Attention-deficit/hyperactivity disorder (ADHD) may conjure up the image of a restless, unfocused school boy. But the disease affects girls as well, and a recent study indicates that when it does, the disorder may persist and be associated with a variety of behavioral and mental health consequences. During adolescence, girls in whom ADHD was diagnosed in childhood were more likely to show symptoms of eating disorders, depression, and substance use disorders than a matched comparison group of girls without the neurobehavioral condition, according to the 5-year follow-up study.1

"For so long people thought girls really couldn't have ADHD, and if they did, it would be a transitory condition. We are finding that it is not transitory, it is persisting," said Stephen Hinshaw, PhD, chair of the department of psychology at the University of California, Berkeley, and lead author of the federally funded study.
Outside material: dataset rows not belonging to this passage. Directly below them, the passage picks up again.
-- ==== Sys2Proof/Tests/Slice0.lean ====
section
/-! SUPPORT. The model's own tests and the witnesses of the statements' hypotheses. Every expected value is one of
spec/95_test_vectors.md (its id stands beside the test) or is written out by hand from the rule named. -/

namespace Sys2Proof.Tests

open Sys2Proof Sys2Proof.Machine

/-! ## Helpers -/

/-- The flags as spec/95_test_vectors.md writes them, `ZCVN = z c v n`. -/
def zcvn (z c v n : Nat) : Flags := ⟨z == 1, c == 1, v == 1, n == 1⟩

/-- The vectors' context: MEM_SIZE = 16, PC = 4, NPROG = 14, every cell not listed 0. -/
def cpu (acc : Nat) (flags : Flags) (cells : List MemCell) (ext : Bool := false) : State :=
  { State.construct 16 (fun _ => 0#16) ext with
    acc := BitVec.ofNat 16 acc, pc := 4, flags := flags, mem := ⟨16, cells⟩, prog := List.replicate 14 [] }

/-- What a test looks at: ACC, the flags, PC, CYCLES, ERR. -/
def seen : Result → Option (Nat × Flags × Nat × Nat × ErrCode)
  | .next t => some (t.acc.toNat, t.flags, t.pc, t.cycles, t.err)
  | _ => none

/-- The execute phase of a line. -/
def after (s : State) (line : String) : Option (Nat × Flags × Nat × Nat × ErrCode) :=
  seen (step (s.stageLine line.toList))

/-- A cell, and whether the core has halted, after the execute phase of a line. -/
def cellAfter (s : State) (line : String) (a : Nat) : Option (Nat × Bool) :=
  match step (s.stageLine line.toList) with
  | .next t => some ((t.mem.get a).toNat, t.halted)
  | _ => none

/-! ## Decoding: lines written out from 30_encoding.md R61, R62, R65, one for each constructor at least -/

theorem test_decode_arithmetic :
    decode "ADD [16]".toList = .ok (.add [.direct 16]) ∧ decode "SUB 0x10".toList = .ok (.sub [.direct 16]) ∧
    decode "MUL [0b101]".toList = .ok (.mul [.direct 5]) ∧ decode "DIV [ 7 ]".toList = .ok (.div [.direct 7]) := by
  decide

theorem test_decode_logic :
    decode "AND [3]".toList = .ok (.and [.direct 3]) ∧ decode "OR 0X1f".toList = .ok (.or [.direct 31]) ∧
    decode "XOR [-0x10]".toList = .ok (.xor [.direct (-16)]) ∧ decode "NOT".toList = .ok (.not []) := by
  decide

theorem test_decode_transfer_and_compare :
    decode "LDA 0x0A".toList = .ok (.lda [.direct 10]) ∧ decode "STA [0]".toList = .ok (.sta [.direct 0]) ∧
    decode "  LDI   5  ".toList = .ok (.ldi [.immediate 5]) ∧ decode "CMP [1]".toList = .ok (.cmp [.direct 1]) := by
  decide

theorem test_decode_control :
    decode "JMP\tloop".toList = .ok (.jmp [.unresolved "loop".toList]) ∧
    decode "JZ 12".toList = .ok (.jz [.immediate 12]) ∧ decode "JNZ [2]".toList = .ok (.jnz [.direct 2]) ∧
    decode "JC 9".toList = .ok (.jc [.immediate 9]) ∧ decode "jnc 007".toList = .ok (.jnc [.immediate 7]) ∧
    decode "JV 3".toList = .ok (.jv [.immediate 3]) ∧ decode "JNV 0".toList = .ok (.jnv [.immediate 0]) ∧
    decode "JN 0".toList = .ok (.jn [.immediate 0]) ∧ decode "JNN -1".toList = .ok (.jnn [.immediate (-1)]) ∧
    decode "HALT".toList = .ok (.halt []) ∧ decode "NOP".toList = .ok (.nop []) := by
  decide

/-- E1, E2, E4, E5: what is no instruction, and what is one with the wrong operands. -/
theorem test_decode_rejects_by_name :
    decode "FOO [1]".toList = .error (.unknownMnemonic "FOO".toList) ∧ decode [] = .error (.unknownMnemonic []) ∧
    decode "ADD 5, 6".toList = .ok (.add [.immediate 5, .immediate 6]) ∧
    decode "ADD [0],".toList = .ok (.add [.direct 0, .malformed []]) := by
  decide

/-- The encoder's text for a few instructions, written out from R61 and R84. -/
theorem test_encode :
    encode (.add [.direct 16]) = "ADD [16]".toList ∧ encode (.ldi [.immediate (-5)]) = "LDI -5".toList ∧
    encode (.halt []) = "HALT".toList ∧ encode (.jmp [.immediate 1000]) = "JMP 1000".toList := by
  decide

/-! ## Well-formedness: an ill-formed term for each check -/

theorem test_wf_directForm :
    (Instr.add [.immediate 5]).wf = false ∧ (Instr.sta []).wf = false ∧ (Instr.cmp [.direct 0, .direct 1]).wf = false ∧
    (Instr.lda [.malformed []]).wf = false ∧ (Instr.add [.direct 0]).wf = true := by
  decide

theorem test_wf_immediateForm :
    (Instr.ldi [.direct 5]).wf = false ∧ (Instr.ldi []).wf = false ∧ (Instr.ldi [.unresolved ['x']]).wf = false ∧
    (Instr.ldi [.immediate 5]).wf = true := by
  decide

theorem test_wf_targetForm :
    (Instr.jmp []).wf = false ∧ (Instr.jz [.unresolved ['x']]).wf = false ∧
    (Instr.jc [.immediate 9223372036854775808]).wf = false ∧ (Instr.jnn [.direct 2]).wf = true := by
  decide
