-- ==== Sys2Proof/Word.lean ====
section
/-! DEFINITION. The word and byte types of SLZ-CORE (00_scope R9, R11): every operand, register view and
counter word is 32 bits, every IN, OUT and WINDOW element is a byte. -/

namespace Sys2Proof

/-- A 32-bit word: command words, operand words, RESULT, CKSUM, TOTAL_IN, FAULTCMD (30_encoding R90, R91). -/
abbrev Word := BitVec 32

/-- A byte of IN, OUT or WINDOW (20_memory R60). -/
abbrev Byte := BitVec 8

end Sys2Proof
end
Looking at more than 10 domains of functioning in the prospective follow-up study, the researchers found that the girls whose ADHD was diagnosed during childhood continued to show greater psychiatric symptomatology across multiple symptom areas (ADHD, externalizing, internalizing, eating, substance abuse, and dependence) as well as "larger functional impairments (global, social skills, peer relations, academic performance, self-perceptions, and service utilization rates) than did comparison girls."

Even though there was no comparison group of boys in their baseline and follow-up studies, Hinshaw said the researchers were able to look at national norms in follow-up studies of boys with ADHD. Comparisons revealed that girls with ADHD may actually have "a wider range of negative outcomes than boys."

"It is known that boys with ADHD as they grow up have a big risk for delinquency and school failure, and, depending upon the study, a medium to big risk for substance abuse," he added. "Our [adolescent] girl sample had a big risk for all of those."

In addition, the girls showed greater risk than boys for internalizing disorders, such as depression and anxiety symptoms, as well as for eating pathology and continued social rejection.

Childhood to adulthood

The recently published follow-up study is part of a series of studies examining whether girls with ADHD display continued symptomatology and impairment across the life span, Hinshaw said.